Write out, unaltered, each line from the top of the records below down to the line where "theorem test_refuses_bit : illFormedM" appears, that line included.

[[ RECORDS FOR THIS EXERCISE, beginning ]]

-- ==== Sys2Proof/Tests/Slice0.lean ====
section
/-!
SUPPORT. Tests. Their expected values come from the spec: the encodings of 30_encoding.md (R111, R117), the vectors of
95_test_vectors.md (named test_v<number>_...), and hand calculation from the rules. Last, the witnesses: for every
statement with hypotheses, a concrete state and operands that meet them together.
-/

namespace Sys2Proof.Tests

open Sys2Proof
open Sys2Proof.Machine

/-! ## The checks of WellFormed: an ill-formed term for each -/

/-- A one-byte immediate with P.M = 0, a two-byte one with P.M = 1. -/
def illFormedM (f : Imm → Instr) : Bool :=
  !(f (.byte 0x12)).wellFormed false true && !(f (.word 0x1234)).wellFormed true false

/-- The same for P.X. -/
def illFormedX (f : Imm → Instr) : Bool :=
  !(f (.byte 0x12)).wellFormed true false && !(f (.word 0x1234)).wellFormed false true

theorem test_refuses_ora : illFormedM .oraImm = true := by decide
theorem test_refuses_and : illFormedM .andImm = true := by decide
theorem test_refuses_eor : illFormedM .eorImm = true := by decide
theorem test_refuses_adc : illFormedM .adcImm = true := by decide
theorem test_refuses_bit : illFormedM .bitImm = true := by decide
theorem test_refuses_lda : illFormedM .ldaImm = true := by decide
theorem test_refuses_cmp : illFormedM .cmpImm = true := by decide
theorem test_refuses_sbc : illFormedM .sbcImm = true := by decide
theorem test_refuses_ldy : illFormedX .ldyImm = true := by decide
theorem test_refuses_ldx : illFormedX .ldxImm = true := by decide
theorem test_refuses_cpy : illFormedX .cpyImm = true := by decide
theorem test_refuses_cpx : illFormedX .cpxImm = true := by decide

/-! ## Decoding: a word written out for every opcode (R111, R117) -/

/-- Every word of a row decodes to its instruction with nothing left, and the instruction encodes to the word. -/
def row (m x : Bool) (l : List (List Byte × Instr)) : Bool :=
  l.all fun q => decode m x q.1 == .ok q.2 [] && encode q.2 == q.1

theorem test_decode_row_0 : row true true [
  ([0x00, 0xC5], .brk 0xC5), ([0x01, 0xC5], .oraDirXInd 0xC5),
  ([0x02, 0xC5], .cop 0xC5), ([0x03, 0xC5], .oraStk 0xC5),
  ([0x04, 0xC5], .tsbDir 0xC5), ([0x05, 0xC5], .oraDir 0xC5),
  ([0x06, 0xC5], .aslDir 0xC5), ([0x07, 0xC5], .oraDirIndLong 0xC5),
  ([0x08], .php), ([0x09, 0x34], .oraImm (.byte 0x34)),
  ([0x0A], .aslAcc), ([0x0B], .phd),
  ([0x0C, 0x34, 0x12], .tsbAbs 0x1234), ([0x0D, 0x34, 0x12], .oraAbs 0x1234),
  ([0x0E, 0x34, 0x12], .aslAbs 0x1234), ([0x0F, 0x56, 0x34, 0x12], .oraLong 0x123456)] = true := by decide

theorem test_decode_row_1 : row true true [
  ([0x10, 0xC5], .bpl 0xC5), ([0x11, 0xC5], .oraDirIndY 0xC5),
  ([0x12, 0xC5], .oraDirInd 0xC5), ([0x13, 0xC5], .oraStkIndY 0xC5),
  ([0x14, 0xC5], .trbDir 0xC5), ([0x15, 0xC5], .oraDirX 0xC5),
  ([0x16, 0xC5], .aslDirX 0xC5), ([0x17, 0xC5], .oraDirIndLongY 0xC5),
  ([0x18], .clc), ([0x19, 0x34, 0x12], .oraAbsY 0x1234),
  ([0x1A], .incAcc), ([0x1B], .tcs),
  ([0x1C, 0x34, 0x12], .trbAbs 0x1234), ([0x1D, 0x34, 0x12], .oraAbsX 0x1234),
  ([0x1E, 0x34, 0x12], .aslAbsX 0x1234), ([0x1F, 0x56, 0x34, 0x12], .oraLongX 0x123456)] = true := by decide

theorem test_decode_row_2 : row true true [
  ([0x20, 0x34, 0x12], .jsrAbs 0x1234), ([0x21, 0xC5], .andDirXInd 0xC5),
  ([0x22, 0x56, 0x34, 0x12], .jsl 0x123456), ([0x23, 0xC5], .andStk 0xC5),
  ([0x24, 0xC5], .bitDir 0xC5), ([0x25, 0xC5], .andDir 0xC5),
  ([0x26, 0xC5], .rolDir 0xC5), ([0x27, 0xC5], .andDirIndLong 0xC5),
  ([0x28], .plp), ([0x29, 0x34], .andImm (.byte 0x34)),
  ([0x2A], .rolAcc), ([0x2B], .pld),
  ([0x2C, 0x34, 0x12], .bitAbs 0x1234), ([0x2D, 0x34, 0x12], .andAbs 0x1234),
  ([0x2E, 0x34, 0x12], .rolAbs 0x1234), ([0x2F, 0x56, 0x34, 0x12], .andLong 0x123456)] = true := by decide

theorem test_decode_row_3 : row true true [
  ([0x30, 0xC5], .bmi 0xC5), ([0x31, 0xC5], .andDirIndY 0xC5),
  ([0x32, 0xC5], .andDirInd 0xC5), ([0x33, 0xC5], .andStkIndY 0xC5),
  ([0x34, 0xC5], .bitDirX 0xC5), ([0x35, 0xC5], .andDirX 0xC5),
  ([0x36, 0xC5], .rolDirX 0xC5), ([0x37, 0xC5], .andDirIndLongY 0xC5),
  ([0x38], .sec), ([0x39, 0x34, 0x12], .andAbsY 0x1234),
  ([0x3A], .decAcc), ([0x3B], .tsc),
  ([0x3C, 0x34, 0x12], .bitAbsX 0x1234), ([0x3D, 0x34, 0x12], .andAbsX 0x1234),
  ([0x3E, 0x34, 0x12], .rolAbsX 0x1234), ([0x3F, 0x56, 0x34, 0x12], .andLongX 0x123456)] = true := by decide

[[ RECORDS FOR THIS EXERCISE, end ]]

> TASK OUTPUT:
-- ==== Sys2Proof/Tests/Slice0.lean ====
section
/-!
SUPPORT. Tests. Their expected values come from the spec: the encodings of 30_encoding.md (R111, R117), the vectors of
95_test_vectors.md (named test_v<number>_...), and hand calculation from the rules. Last, the witnesses: for every
statement with hypotheses, a concrete state and operands that meet them together.
-/

namespace Sys2Proof.Tests

open Sys2Proof
open Sys2Proof.Machine

/-! ## The checks of WellFormed: an ill-formed term for each -/

/-- A one-byte immediate with P.M = 0, a two-byte one with P.M = 1. -/
def illFormedM (f : Imm → Instr) : Bool :=
  !(f (.byte 0x12)).wellFormed false true && !(f (.word 0x1234)).wellFormed true false

/-- The same for P.X. -/
def illFormedX (f : Imm → Instr) : Bool :=
  !(f (.byte 0x12)).wellFormed true false && !(f (.word 0x1234)).wellFormed false true

theorem test_refuses_ora : illFormedM .oraImm = true := by decide
theorem test_refuses_and : illFormedM .andImm = true := by decide
theorem test_refuses_eor : illFormedM .eorImm = true := by decide
theorem test_refuses_adc : illFormedM .adcImm = true := by decide
theorem test_refuses_bit : illFormedM .bitImm = true := by decide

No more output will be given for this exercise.